Ведь еще так недавно, почти вчера, думалось, верилось, чаялось совсем по-другому. А теперь…

Действительное жестоко, не на жизнь, а на смерть боролось с тем, что составляло прошлые представления. «Древо» роняло и роняло листья, и я перестал слушать сводки. Сдав, как горькую повинность, очередной экзамен или отсидев на длинной и казавшейся уже кощунственно ненужной консультации, я торопился в центр города, на его главные улицы, по которым то и дело строем проходили красноармейцы. Колонна за колонной — красиво, впечатляюще, чеканно — шли люди в гимнастерках и пилотках. Часто с винтовками, к которым были примкнуты штыки и, тогда весь колышущийся в движении строй был как бы прикрыт сверху роем сверкающих вспышек…

А то колонны шли без оружия, и я почему-то отчетливее всего другого видел взлетающие и опускающиеся руки красноармейцев.

Вверх-вниз… Вверх-вниз…

И — шуршаще гулкие шаги по асфальту.

Внушительная размеренность ритма, казавшаяся мне неостановимой.

В ней я черпал надежду.

Она манила меня, звала за собой, и в день, когда был сдан последний экзамен, я отправился в военкомат.

По пути, вспомнив, что там, наверное, потребуется письменное заявление, я на ходу выпрыгнул из трамвая и побежал в почтовое отделение. Там, не садясь, у конторки, написал несколько строк (много раньше обдуманные и выношенные слова) и через несколько минут, зажав эту бумажную полушку в руке, входил с нею в военкоматскую дверь.

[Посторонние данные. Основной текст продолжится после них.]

-- ==== Sys2Proof/Laws/Vector.lean ====
section
/-! SUPPORT. What the shared operations of the scalar and vector meanings do where nothing stops them, said once. -/

namespace Sys2Proof.Machine

open Claims

/-! ### Scalar shapes -/

theorem alu_spec {p : Pfx} {nw : Nat} {d a b : Fin 32} {op : Word → Word → Word} {s : State} (h : Plain s p)
    (hf : Full s [a, b]) : alu p nw d a b op s = .next (retired s nw fun t => t.wr d (op (t.rd a) (t.rd b))) := by
  simp only [alu]
  rw [run_begins h.1 (by simp), withFull_full _ _ hf, State.finishMe_plain] <;> simp [h.2]

theorem alu1_spec {p : Pfx} {nw : Nat} {d a : Fin 32} {op : Word → Word} {s : State} (h : Plain s p) (hf : Full s [a]) :
    alu1 p nw d a op s = .next (retired s nw fun t => t.wr d (op (t.rd a))) := by
  simp only [alu1]
  rw [run_begins h.1 (by simp), withFull_full _ _ hf, State.finishMe_plain] <;> simp [h.2]

theorem cmp_spec {p : Pfx} {d : Fin 8} {a b : Fin 32} {op : Word → Word → Bool} {s : State} (h : Plain s p)
    (hf : Full s [a, b]) : cmp p d a b op s = .next (retired s (nw0 p) fun t => t.wrP d (op (t.rd a) (t.rd b))) := by
  simp only [cmp]
  rw [run_begins h.1 (by simp), withFull_full _ _ hf, State.finishMe_plain] <;> simp [h.2]

theorem plogic_spec {p : Pfx} {d a b : Fin 8} {op : Bool → Bool → Bool} {s : State} (h : Plain s p) :
    plogic p d a b op s = .next (retired s (nw0 p) fun t => t.wrP d (op (t.rdP a) (t.rdP b))) := by
  simp only [plogic]
  rw [run_begins h.1 (by simp), State.finishMe_plain] <;> simp [h.2]

/-! ### Vector effects -/

theorem runEff_spec {p : Pfx} {forbidden : Bool} {eff : State → Eff} {s : State} (h : Begins s p)
    (hr : forbidden = true → s.me.region = none) (hs : s.seqRuns = false) :
    runEff p forbidden eff s = .next ((eff (onUnit s)).toState (nwX p)) := by
  simp only [runEff]
  rw [run_begins h hr]
  simp [hs, onUnit]

@[simp] theorem onUnit_me (s : State) : (onUnit s).me = s.me := rfl
@[simp] theorem onUnit_cur (s : State) : (onUnit s).cur = s.cur := rfl

theorem onUnit_queueOf (s : State) (k : Nat) (r : Fin 8) : (onUnit s).queueOf k r = s.queueOf k r := by
  unfold onUnit State.queueOf
  by_cases h : coreOf k = s.myCore
  · rw [h, State.core_modCore]; rfl
  · rw [State.core_modCore_ne _ _ h]; rfl

theorem withVec_spec {srcs : List VOpd} {gs : List (Fin 32)} {dst : List VOpd} {s : State}
    {f : List (BitVec 1024) → State → Eff} (h : VecReady s srcs gs dst) :
    withVec srcs gs dst (onUnit s) f = f ((onUnit s).popOpds srcs).1 ((onUnit s).popOpds srcs).2 := by
  obtain ⟨-, h1, h2, h3, h4, h5⟩ := h
  unfold withVec
  have e1 : ((qRegs srcs).any fun r => (onUnit s).me.qBad r false true) = false := by
    rw [List.any_eq_false]; intro r hr; simp [h1 r hr]
  have e2 : ((qRegs dst).any fun r => (onUnit s).me.qBad r true true) = false := by
    rw [List.any_eq_false]; intro r hr; simp [h2 r hr]
  have e3 : (gs.find? fun r => !(onUnit s).me.full r) = none := by
    rw [List.find?_eq_none]; intro r hr; simp [h3 r hr]
  have e4 : ((qRegs dst).find? fun r => decide (Config.qdepth ≤ ((onUnit s).queueOf (onUnit s).cur r).length)) = none := by
    rw [List.find?_eq_none]; intro r hr; simp only [onUnit_queueOf, onUnit_cur]; simpa using h4 r hr
  have e5 : ((qRegs srcs).find? fun r => decide (((onUnit s).queueOf (onUnit s).cur r).length <
      ((qRegs srcs).filter fun r' => (onUnit s).me.q[r'].queue == (onUnit s).me.q[r].queue).length)) = none := by
    rw [List.find?_eq_none]; intro r hr; simp only [onUnit_queueOf, onUnit_cur, decide_eq_true_eq, not_lt]; exact h5 r hr
  simp only [e1, e2, e3, e4, e5]
  simp

theorem withVec_regs {gs : List (Fin 32)} {s : State} {f : List (BitVec 1024) → State → Eff} (h : Full s gs) :
    withVec [] gs [] s f = f [] s := by
  have e3 : (gs.find? fun r => !s.me.full r) = none := by
    rw [List.find?_eq_none]; intro r hr; simp [h r hr]
  simp [withVec, qRegs, e3, State.popOpds]

end Sys2Proof.Machine
end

Узкие коридоры военкомата глухо гудели, на лицах мужчин, явившихся сюда с повестками, так явственно уживалось разное: и суровость, и нежность, и беспокойство… Женщины, пришедшие проводить мужчин, всхлипывали, иные плакали навзрыд. А те, которым невмочь были уже ни всхлипы, ни рыдания, просто смотрели и смотрели заплаканными глазами в лица, прямо в лица мобилизованных — и было в этих взглядах муки, мне чудилось, больше, чем в самом горестном плаче.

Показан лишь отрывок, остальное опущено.